• WHAT IS NEEDED: Looking at the listing below, retype exactly the lines starting at the one containing "theorem getYear (dt" and ending at the one containing "theorem getHour (dt", both included, and nothing else.

• RECORDS FOR PROCESSING:

-- ==== Sys2Proof/Laws/PerInstr.lean ====
section
/-! SUPPORT. The families of statements about each instruction as syntax, one lemma per constructor. -/

namespace Sys2Proof.Laws.DecodeEncode

open Machine

/-- A well-formed instruction is read back from its packet, whatever the numbering of the operations. -/
def Statement (i : Instr) : Prop := ∀ m : OpselMap, m.Valid → i.WellFormed → decode m (encode m i) = .ok i

theorem encodeBCD (value : _) : Statement (.encodeBCD value) := fun _ h _ => decode_opselPacket h _ _

theorem decodeBCD (b : _) : Statement (.decodeBCD b) := fun _ h _ => decode_opselPacket h _ _

theorem packWord (high : _) (low : _) : Statement (.packWord high low) := fun _ h _ => decode_opselPacket h _ _

theorem unpackWord (w : _) : Statement (.unpackWord w) := by
  intro m hm _
  simp [encode, decode_opselPacket hm, decodeOperands, wordOperand, takeW]

theorem dateTimeFull (year : _) (month : _) (day : _) (week : _) (hour : _) (minute : _) (second : _) : Statement (.dateTimeFull year month day week hour minute second) := by
  intro m hm _
  simp [encode, decode_opselPacket hm, decodeOperands, wordOperand, takeDateTime]

theorem dateTimeDateOnly (year : _) (month : _) (day : _) : Statement (.dateTimeDateOnly year month day) := by
  intro m hm _
  simp [encode, decode_opselPacket hm, decodeOperands, wordOperand, takeDate]

theorem setYear (dt : _) (y : _) : Statement (.setYear dt y) := by
  intro m hm _
  simp [encode, decode_opselPacket hm, decodeOperands, wordOperand, takeDtW, dateTimeBytes]

theorem setYearOffset (dt : _) (v : _) : Statement (.setYearOffset dt v) := fun _ h _ => decode_opselPacket h _ _

theorem setMonth (dt : _) (v : _) : Statement (.setMonth dt v) := fun _ h _ => decode_opselPacket h _ _

theorem setDay (dt : _) (v : _) : Statement (.setDay dt v) := fun _ h _ => decode_opselPacket h _ _

theorem setWeek (dt : _) (v : _) : Statement (.setWeek dt v) := fun _ h _ => decode_opselPacket h _ _

theorem setHour (dt : _) (v : _) : Statement (.setHour dt v) := fun _ h _ => decode_opselPacket h _ _

theorem setMinute (dt : _) (v : _) : Statement (.setMinute dt v) := fun _ h _ => decode_opselPacket h _ _

theorem setSecond (dt : _) (v : _) : Statement (.setSecond dt v) := fun _ h _ => decode_opselPacket h _ _

theorem toBCD (dt : _) : Statement (.toBCD dt) := fun _ h _ => decode_opselPacket h _ _

theorem fromBCD (buffer : _) : Statement (.fromBCD buffer) := fun _ h _ => decode_opselPacket h _ _

theorem getYear (dt : _) : Statement (.getYear dt) := fun _ h _ => decode_opselPacket h _ _

theorem getMonth (dt : _) : Statement (.getMonth dt) := fun _ h _ => decode_opselPacket h _ _

theorem getDay (dt : _) : Statement (.getDay dt) := fun _ h _ => decode_opselPacket h _ _

theorem getWeek (dt : _) : Statement (.getWeek dt) := fun _ h _ => decode_opselPacket h _ _

theorem getHour (dt : _) : Statement (.getHour dt) := fun _ h _ => decode_opselPacket h _ _

theorem getMinute (dt : _) : Statement (.getMinute dt) := fun _ h _ => decode_opselPacket h _ _

theorem getSecond (dt : _) : Statement (.getSecond dt) := fun _ h _ => decode_opselPacket h _ _

theorem sendFrameHeader (command : _) (length : _) : Statement (.sendFrameHeader command length) := fun _ h _ => decode_opselPacket h _ _

theorem sendByte (b : _) : Statement (.sendByte b) := fun _ h _ => decode_opselPacket h _ _

theorem sendWord (w : _) : Statement (.sendWord w) := by
  intro m hm _
  simp [encode, decode_opselPacket hm, decodeOperands, wordOperand, takeW]

theorem sendBuffer (bytes : _) : Statement (.sendBuffer bytes) := fun _ h _ => decode_opselPacket h _ _

theorem readByteWithTimeout : Statement (.readByteWithTimeout) := fun _ h _ => decode_opselPacket h _ _

theorem drainInput : Statement (.drainInput) := fun _ h _ => decode_opselPacket h _ _

theorem readExpectedFrameReg (expectedCommand : _) (expectedAddress : _) (expectedDataLen : _) : Statement (.readExpectedFrameReg expectedCommand expectedAddress expectedDataLen) := fun _ h _ => decode_opselPacket h _ _

theorem readExpectedFrameVar (expectedCommand : _) (expectedAddress : _) (expectedDataLen : _) : Statement (.readExpectedFrameVar expectedCommand expectedAddress expectedDataLen) := by
  intro m hm _
  simp [encode, decode_opselPacket hm, decodeOperands, wordOperand, takeBWB]

theorem writeRegister (addr : _) (data : _) : Statement (.writeRegister addr data) := fun _ h _ => decode_opselPacket h _ _

theorem writeRegisterByte (addr : _) (b : _) : Statement (.writeRegisterByte addr b) := fun _ h _ => decode_opselPacket h _ _

theorem writeRegisterWord (addr : _) (w : _) : Statement (.writeRegisterWord addr w) := by
  intro m hm _
  simp [encode, decode_opselPacket hm, decodeOperands, wordOperand, takeBW]

theorem readRegister (addr : _) (buffLen : _) : Statement (.readRegister addr buffLen) := fun _ h _ => decode_opselPacket h _ _

theorem readRegisterByte (addr : _) : Statement (.readRegisterByte addr) := fun _ h _ => decode_opselPacket h _ _

theorem readRegisterWord (addr : _) : Statement (.readRegisterWord addr) := fun _ h _ => decode_opselPacket h _ _

theorem writeVariable (addr : _) (data : _) : Statement (.writeVariable addr data) := by
  intro m hm _
  simp [encode, decode_opselPacket hm, decodeOperands, wordOperand, takeWPairs]

theorem writeVariableWord (addr : _) (w : _) : Statement (.writeVariableWord addr w) := by
  intro m hm _
  simp [encode, decode_opselPacket hm, decodeOperands, wordOperand, takeWW]

theorem readVariable (addr : _) (wordCount : _) : Statement (.readVariable addr wordCount) := by
  intro m hm _
  simp [encode, decode_opselPacket hm, decodeOperands, wordOperand, takeWB]

theorem readVariableWord (addr : _) : Statement (.readVariableWord addr) := by
  intro m hm _
  simp [encode, decode_opselPacket hm, decodeOperands, wordOperand, takeW]

theorem getRTC : Statement (.getRTC) := fun _ h _ => decode_opselPacket h _ _

theorem setRTC (value : _) : Statement (.setRTC value) := fun _ h _ => decode_opselPacket h _ _

theorem pollEvent (maxWords : _) : Statement (.pollEvent maxWords) := fun _ h _ => decode_opselPacket h _ _

theorem construct (headerHigh : _) (headerLow : _) (channel : _) : Statement (.construct headerHigh headerLow channel) := by
  intro m hm _
  simp [encode, decode_opselPacket hm, decodeOperands, takeConstruct_constructOperands]

theorem setTimeout (ms : _) : Statement (.setTimeout ms) := by
  intro m hm _
  simp [encode, decode_opselPacket hm, decodeOperands, natOfBytes_timeout]

theorem fRW (addr : _) (data : _) : Statement (.fRW addr data) := by
  intro _ _ h
  have hl : data.length ≤ 253 := by simpa [Instr.WellFormed, Instr.wellFormed] using h
  have : (2 + data.length) % 256 = 2 + data.length := by omega
  simp [encode, decode, decodeRW, bodyRW, this]

theorem fRRQ (addr : _) (count : _) : Statement (.fRRQ addr count) := by
  intro _ _ _
  simp [encode, decode, decodeRRQ, bodyRRQ]

theorem fRRS (h : _) (l : _) (addr : _) (data : _) : Statement (.fRRS h l addr data) := by
  intro _ _ h'
  have hl : data.length ≤ 252 := by simpa [Instr.WellFormed, Instr.wellFormed] using h'
  have h1 : (data.length + 3) % 256 = data.length + 3 := by omega
  have h2 : data.length % 256 = data.length := by omega
  simp [encode, decode, decodeRRS, frameRRS, h1, h2]

theorem fVW (addr : _) (data : _) : Statement (.fVW addr data) := by
  intro _ _ h
  have hl : data.length ≤ 126 := by simpa [Instr.WellFormed, Instr.wellFormed] using h
  have h1 : (3 + 2 * data.length) % 256 = 3 + 2 * data.length := by omega
  simp [encode, decode, decodeVW, bodyVW, h1]

theorem fVRQ (addr : _) (count : _) : Statement (.fVRQ addr count) := by
  intro _ _ _
  simp [encode, decode, decodeVRQ, bodyVRQ]

theorem fVRS (h : _) (l : _) (addr : _) (words : _) : Statement (.fVRS h l addr words) := by
  intro _ _ h'
  have hl : words.length ≤ 125 := by simpa [Instr.WellFormed, Instr.wellFormed] using h'
  have h1 : (4 + 2 * words.length) % 256 = 4 + 2 * words.length := by omega
  have h2 : words.length % 256 = words.length := by omega
  simp [encode, decode, decodeVRS, decodeWords, frameWords, h1, h2]

theorem fEV (h : _) (l : _) (command : _) (addr : _) (words : _) : Statement (.fEV h l command addr words) := by
  intro _ _ h'
  have hl : words.length ≤ 125 := by simpa [Instr.WellFormed, Instr.wellFormed] using h'
  have h1 : (4 + 2 * words.length) % 256 = 4 + 2 * words.length := by omega
  have h2 : words.length % 256 = words.length := by omega
  simp [encode, decode, decodeEV, decodeWords, frameWords, h1, h2]

theorem fRWRtcSet (time : _) : Statement (.fRWRtcSet time) := by
  intro _ _ _
  simp [encode, decode, decodeRtcSet, bodyRtcSet, takeDT7, dt7Bytes]

theorem bcd8 (tens : _) (ones : _) : Statement (.bcd8 tens ones) := by
  intro _ _ _
  simp [encode, decode, take1]

theorem w16 (high : _) (low : _) : Statement (.w16 high low) := fun _ _ _ => rfl

theorem dt7 (buffer : _) : Statement (.dt7 buffer) := fun _ _ _ => rfl

end Sys2Proof.Laws.DecodeEncode
end

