-- ==== Sys2Proof/Laws/Reads.lean ====
section
/-! SUPPORT. What the reader and the poll do is decided by what their byte reads return, whatever the environment does: each
is said once over `readBytes`, which is what the host would get from as many `readByteWithTimeout` operations. -/

namespace Sys2Proof.Machine

/-! ### Byte reads in sequence -/

theorem readBytes_one (s : State) : readBytes 1 s = ([(rbt s).byte], (rbt s).state) := rfl

@[simp] theorem readBytes_length (k : Nat) (s : State) : (readBytes k s).1.length = k := by
  induction k generalizing s with
  | zero => rfl
  | succ k ih => simp [readBytes, ih]

theorem readBytes_add (a b : Nat) (s : State) :
    readBytes (a + b) s =
      ((readBytes a s).1 ++ (readBytes b (readBytes a s).2).1, (readBytes b (readBytes a s).2).2) := by
  induction a generalizing s with
  | zero => simp [readBytes]
  | succ a ih => rw [show a + 1 + b = a + b + 1 by omega]; simp [readBytes, ih]

/-- Byte reads that return `xs ++ ys` return `xs`, and then `ys`. -/
theorem readBytes_append {k : Nat} {s t : State} {xs ys : List Byte} (h : readBytes k s = (xs ++ ys, t)) :
    (readBytes xs.length s).1 = xs ∧ readBytes ys.length (readBytes xs.length s).2 = (ys, t) := by
  have hk : k = xs.length + ys.length := by
    have := readBytes_length k s
    rw [h] at this
    simpa using this.symm
  rw [hk, readBytes_add] at h
  have h1 := (Prod.mk.inj h).1
  have h2 := (Prod.mk.inj h).2
  have hx := List.append_inj_left h1 (by simp)
  have hy := List.append_inj_right h1 (by simp)
  exact ⟨hx, Prod.ext hy h2⟩

/-- Byte reads that return `b :: xs` return `b`, and then `xs`. -/
theorem readBytes_cons {k : Nat} {s t : State} {b : Byte} {xs : List Byte} (h : readBytes k s = (b :: xs, t)) :
    (rbt s).byte = b ∧ readBytes xs.length (rbt s).state = (xs, t) := by
  obtain ⟨h1, h2⟩ := readBytes_append (xs := [b]) (ys := xs) h
  exact ⟨by simpa [readBytes] using h1, h2⟩

/-- Word reads are byte reads, two for each word, the high byte first. -/
theorem readWords_of_readBytes {ps : List (Byte × Byte)} {k : Nat} {s t : State} (h : readBytes k s = (onWire ps, t)) :
    readWords ps.length s = (ps.map fun p => packWord p.1 p.2, t) := by
  induction ps generalizing k s with
  | nil =>
    have hk : k = 0 := by
      have := readBytes_length k s
      rw [h] at this
      simpa [onWire] using this.symm
    subst hk
    exact Prod.ext rfl (Prod.mk.inj h).2
  | cons p ps ih =>
    obtain ⟨a, b⟩ := p
    obtain ⟨h1, h'⟩ := readBytes_cons (b := a) (xs := b :: onWire ps) (by simpa [onWire] using h)
    obtain ⟨h2, h''⟩ := readBytes_cons h'
    have := ih h''
    simp [readWords, h1, h2, this]

/-- A validation succeeds if the bytes read are the expected ones, and leaves what those reads leave (R142). -/
theorem validate_of_readBytes {fields : List (Field × Nat)} {k : Nat} {s t : State} {good : List Byte}
    (h : readBytes k s = (good, t)) (hg : good.map BitVec.toNat = fields.map Prod.snd) : validate fields s = .ok () t := by
  induction fields generalizing k s good with
  | nil =>
    obtain rfl : good = [] := by simpa using hg
    have hk : k = 0 := by
      have := readBytes_length k s
      rw [h] at this
      simpa using this.symm
    subst hk
    simp [validate, show s = t from (Prod.mk.inj h).2]
  | cons p rest ih =>
    cases good with
    | nil => simp at hg
    | cons g good =>
      simp only [List.map_cons, List.cons.injEq] at hg
      obtain ⟨hb, h'⟩ := readBytes_cons h
      simp [validate, hb, hg.1, ih h' hg.2]

/-- A validation stops at the first byte read that differs, and leaves what the reads up to it leave (R142). -/
theorem validate_fail_of_readBytes {before after : List (Field × Nat)} {f : Field} {e k : Nat} {s t : State}
    {good : List Byte} {bad : Byte} (h : readBytes k s = (good ++ [bad], t))
    (hg : good.map BitVec.toNat = before.map Prod.snd) (hbad : bad.toNat ≠ e) :
    validate (before ++ (f, e) :: after) s = .fail (.mismatch f) t := by
  induction before generalizing k s good with
  | nil =>
    obtain rfl : good = [] := by simpa using hg
    obtain ⟨hb, h'⟩ := readBytes_cons (xs := []) h
    simp [validate, hb, hbad, show (rbt s).state = t from (Prod.mk.inj h').2]
  | cons p rest ih =>
    cases good with
    | nil => simp at hg
    | cons g good =>
      simp only [List.map_cons, List.cons.injEq] at hg
      obtain ⟨hb, h'⟩ := readBytes_cons (xs := good ++ [bad]) h
      simp [validate, hb, hg.1, ih h' hg.2]

/-! ### The reader and the poll -/

/-- The register mode reader returns the data its byte reads return (R142). -/
theorem readExpectedReg_of_readBytes {cmd addr n : Byte} {k : Nat} {s t : State} {good data : List Byte}
    (ha : s.attached = true) (hn : n.toNat ≤ 252) (hd : data.length = n.toNat)
    (hg : good.map BitVec.toNat = (expectedReg s cmd addr n).map Prod.snd) (h : readBytes k s = (good ++ data, t)) :
    readExpectedReg cmd addr n s = .ok data t := by
  obtain ⟨h1, h2⟩ := readBytes_append h
  rw [hd] at h2
  have hv := validate_of_readBytes (Prod.ext h1 rfl) hg
  have : ¬ maxRegReadLen < n.toNat := by simp only [maxRegReadLen]; omega
  simp [readExpectedReg, this, ha, hv, h2]

/-- The variable mode reader returns the words its byte reads return (R143). -/
theorem readExpectedVar_of_readBytes {cmd n : Byte} {addr : Word} {k : Nat} {s t : State} {good : List Byte}
    {ps : List (Byte × Byte)} (ha : s.attached = true) (hn : n.toNat ≤ 125) (hd : ps.length = n.toNat)
    (hg : good.map BitVec.toNat = (expectedVar s cmd addr n).map Prod.snd)
    (h : readBytes k s = (good ++ onWire ps, t)) :
    readExpectedVar cmd addr n s = .ok (ps.map fun p => packWord p.1 p.2) t := by
  obtain ⟨h1, h2⟩ := readBytes_append h
  have hw := readWords_of_readBytes h2
  rw [hd] at hw
  have hv := validate_of_readBytes (Prod.ext h1 rfl) hg
  have : ¬ maxVarReadWords < n.toNat := by simp only [maxVarReadWords]; omega
  simp [readExpectedVar, this, ha, hv, hw]

/-- Everything `pollFrame` does, given what its byte reads return, for a header low that is accepted (R150). -/
theorem pollFrame_of_readBytes {m low len cmd ah al n : Byte} {k : Nat} {s t : State} {ps : List (Byte × Byte)}
    (hlow : low = s.hdrL ∨ Config.pollCheckHdrL = false) (hd : ps.length = n.toNat)
    (h : readBytes k s = ([low, len, cmd, ah, al, n] ++ onWire ps, t)) :
    pollFrame m s =
      if len.toNat = 4 + 2 * n.toNat then
        .ok ⟨cmd, packWord ah al, n, (ps.map fun p => packWord p.1 p.2).take m.toNat⟩ t
      else .fail .lengthMismatch t := by
  obtain ⟨e1, h⟩ := readBytes_cons (xs := [len, cmd, ah, al, n] ++ onWire ps) h
  obtain ⟨e2, h⟩ := readBytes_cons (xs := [cmd, ah, al, n] ++ onWire ps) h
  obtain ⟨e3, h⟩ := readBytes_cons (xs := [ah, al, n] ++ onWire ps) h
  obtain ⟨e4, h⟩ := readBytes_cons (xs := [al, n] ++ onWire ps) h
  obtain ⟨e5, h⟩ := readBytes_cons (xs := [n] ++ onWire ps) h
  obtain ⟨e6, h⟩ := readBytes_cons (xs := onWire ps) h
  have hw := readWords_of_readBytes h
  rw [hd] at hw
  have hno : ¬ (low ≠ s.hdrL ∧ Config.pollCheckHdrL = true) := by
    rcases hlow with h | h <;> simp [h]
  simp only [pollFrame, e1, if_neg hno, e2, e3, e4, e5, e6, hw]

/-! ### A queue, then silence -/

/-- On a silent link every byte read expires: as many zeros, nothing taken. -/
theorem readBytes_silent {s : State} (ha : s.attached = true) (hq : s.rxq = []) (hl : s.link = []) (z : Nat) :
    (readBytes z s).1 = List.replicate z 0 ∧ Received s (readBytes z s).2 [] z z := by
  induction z generalizing s with
  | zero => exact ⟨rfl, Received.refl s⟩
  | succ z ih =>
    have hr : rbt s = timedOut { s with clock := s.clock + s.timeoutMs, link := [] } := by
      simp [rbt, ha, sync_of_link_nil s hl, receiveByte, hq, hl, waitByte]
    have hrec : Received s (rbt s).state [] 1 1 := by
      rw [hr]
      simp [timedOut, Received, State.incoming, State.pendingTime, OnlyReceives, SameSession, hl]
    obtain ⟨h1, h2⟩ := ih (s := (rbt s).state) (by rw [hr]; exact ha) (by rw [hr]; exact hq) (by rw [hr]; rfl)
    have hb : (rbt s).byte = 0 := by rw [hr]; rfl
    refine ⟨by simp [readBytes, h1, List.replicate_succ, hb], ?_⟩
    have := hrec.trans h2
    rwa [Nat.add_comm 1] at this

/-- Reading the bytes of a queue, and then, if more are read than it holds and no more arrive, silence (R142, R151). -/
theorem readBytes_queued_silent {s : State} {received rest : List Byte} (z : Nat) (ha : s.attached = true)
    (hT : 1 ≤ s.timeoutMs) (hq : s.rxq = received ++ rest) (hz : z = 0 ∨ (rest = [] ∧ s.link = [])) :
    (readBytes (received.length + z) s).1 = received ++ List.replicate z 0 ∧
      Received s (readBytes (received.length + z) s).2 received (received.length + z) z := by
  rw [readBytes_add]
  obtain ⟨h1, -, h3⟩ := Queued.readBytes (ys := []) (by simpa using Queued.of_rxq ha hT hq)
  rcases hz with rfl | ⟨rfl, hl⟩
  · simpa [readBytes, h1] using h3
  · have hin : (readBytes received.length s).2.incoming = [] := by
      have := h3.1
      simpa [State.incoming, hq, hl] using this.symm
    have hl' : (readBytes received.length s).2.link = [] := by
      clear h1 h3 hq hin
      induction received.length generalizing s with
      | zero => exact hl
      | succ k ih =>
        have hr : (rbt s).state.link = [] := by
          rw [rbt, if_pos ha, sync_of_link_nil s hl, receiveByte]
          split
          · split
            · exact hl
            · exact hl
          · rw [hl]
            rfl
        have hR := rbt_onlyReceives s
        exact ih (hR.1.2.2.2.1.trans ha) (by rw [hR.1.2.2.1]; exact hT) hr
    have hq' : (readBytes received.length s).2.rxq = [] := by
      simpa [State.incoming, hl'] using hin
    obtain ⟨g1, g2⟩ := readBytes_silent (h3.2.2.2.2.2.2.1.2.2.2.1.trans ha) hq' hl' z
    exact ⟨by rw [h1, g1], by simpa using h3.trans g2⟩

/-! ### What the host gets from byte reads -/

theorem waitByte_answer (T : Nat) (s : State) (r : Reply) (c : Cause) (link : List Arrival) (e : Nat) :
    waitByte T e (s.answer r c) link =
      { waitByte T e s link with state := (waitByte T e s link).state.answer r c } := by
  induction link generalizing e with
  | nil => rfl
  | cons a rest ih =>
    unfold waitByte
    split
    · rfl
    · split
      · exact ih _
      · next b later _ =>
        by_cases h : e + a.elapse < T ∨ Config.rbtBoundary s.rbtCalls = true
        · rw [if_pos h, if_pos (show e + a.elapse < T ∨ Config.rbtBoundary (s.answer r c).rbtCalls = true from h)]
          rfl
        · rw [if_neg h, if_neg (show ¬ (e + a.elapse < T ∨ Config.rbtBoundary (s.answer r c).rbtCalls = true) from h)]
          rfl

/-- No byte read reads the reply or the cause. -/
theorem rbt_answer (s : State) (r : Reply) (c : Cause) :
    rbt (s.answer r c) = { rbt s with state := (rbt s).state.answer r c } := by
  have hs : (s.answer r c).sync = s.sync.answer r c := by
    unfold State.sync
    simp only [answer_link]
    split <;> rfl
  simp only [rbt, answer_attached, hs]
  split
  · unfold receiveByte
    simp only [answer_rxq]
    split
    · by_cases h : 1 ≤ s.sync.timeoutMs ∨ Config.rbtBoundary s.sync.rbtCalls = true
      · rw [if_pos h, if_pos (show 1 ≤ (s.sync.answer r c).timeoutMs ∨
          Config.rbtBoundary (s.sync.answer r c).rbtCalls = true from h)]
        rfl
      · rw [if_neg h, if_neg (show ¬ (1 ≤ (s.sync.answer r c).timeoutMs ∨
          Config.rbtBoundary (s.sync.answer r c).rbtCalls = true) from h)]
        rfl
    · exact waitByte_answer _ _ _ _ _ _
  · rfl

theorem readBytes_answer (k : Nat) (s : State) (r : Reply) (c : Cause) :
    readBytes k (s.answer r c) = ((readBytes k s).1, (readBytes k s).2.answer r c) := by
  induction k generalizing s with
  | zero => rfl
  | succ k ih => simp [readBytes, rbt_answer, ih]

/-- What the host gets from `k` byte reads is what `k` calls of `RBT()` return, and the state is theirs but for what the host
sees. -/
theorem byteReads_eq (k : Nat) (s : State) (hc : s.constructed = true) :
    (byteReads k s).1 = (readBytes k s).1 ∧
      ∀ r c, (byteReads k s).2.answer r c = (readBytes k s).2.answer r c := by
  induction k generalizing s with
  | zero => exact ⟨rfl, fun _ _ => rfl⟩
  | succ k ih =>
    have he : exec .readByteWithTimeout s =
        .next ((rbt s).state.answer (.byte (rbt s).byte) (byteReadCause s (rbt s))) := by
      simp [exec, execReadByteWithTimeout, hc]
    have hc' : ((rbt s).state.answer (.byte (rbt s).byte) (byteReadCause s (rbt s))).constructed = true :=
      (rbt_onlyReceives s).1.2.2.2.2.1.trans hc
    obtain ⟨h1, h2⟩ := ih _ hc'
    rw [readBytes_answer] at h1 h2
    refine ⟨by simp [byteReads, he, h1, readBytes], fun r c => ?_⟩
    simpa [byteReads, he, readBytes] using h2 r c

/-- Reading `byteReads` as `readBytes`. -/
theorem readBytes_of_byteReads {k : Nat} {s t : State} {bs : List Byte} (hc : s.constructed = true)
    (h : byteReads k s = (bs, t)) :
    readBytes k s = (bs, (readBytes k s).2) ∧ ∀ r c, (readBytes k s).2.answer r c = t.answer r c := by
  obtain ⟨h1, h2⟩ := byteReads_eq k s hc
  rw [h] at h1 h2
  exact ⟨Prod.ext h1.symm rfl, fun r c => (h2 r c).symm⟩

end Sys2Proof.Machine
end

• RESPONSE TO THIS TASK:
theorem getYear (dt : _) : Statement (.getYear dt) := fun _ h _ => decode_opselPacket h _ _

theorem getMonth (dt : _) : Statement (.getMonth dt) := fun _ h _ => decode_opselPacket h _ _

theorem getDay (dt : _) : Statement (.getDay dt) := fun _ h _ => decode_opselPacket h _ _

theorem getWeek (dt : _) : Statement (.getWeek dt) := fun _ h _ => decode_opselPacket h _ _

theorem getHour (dt : _) : Statement (.getHour dt) := fun _ h _ => decode_opselPacket h _ _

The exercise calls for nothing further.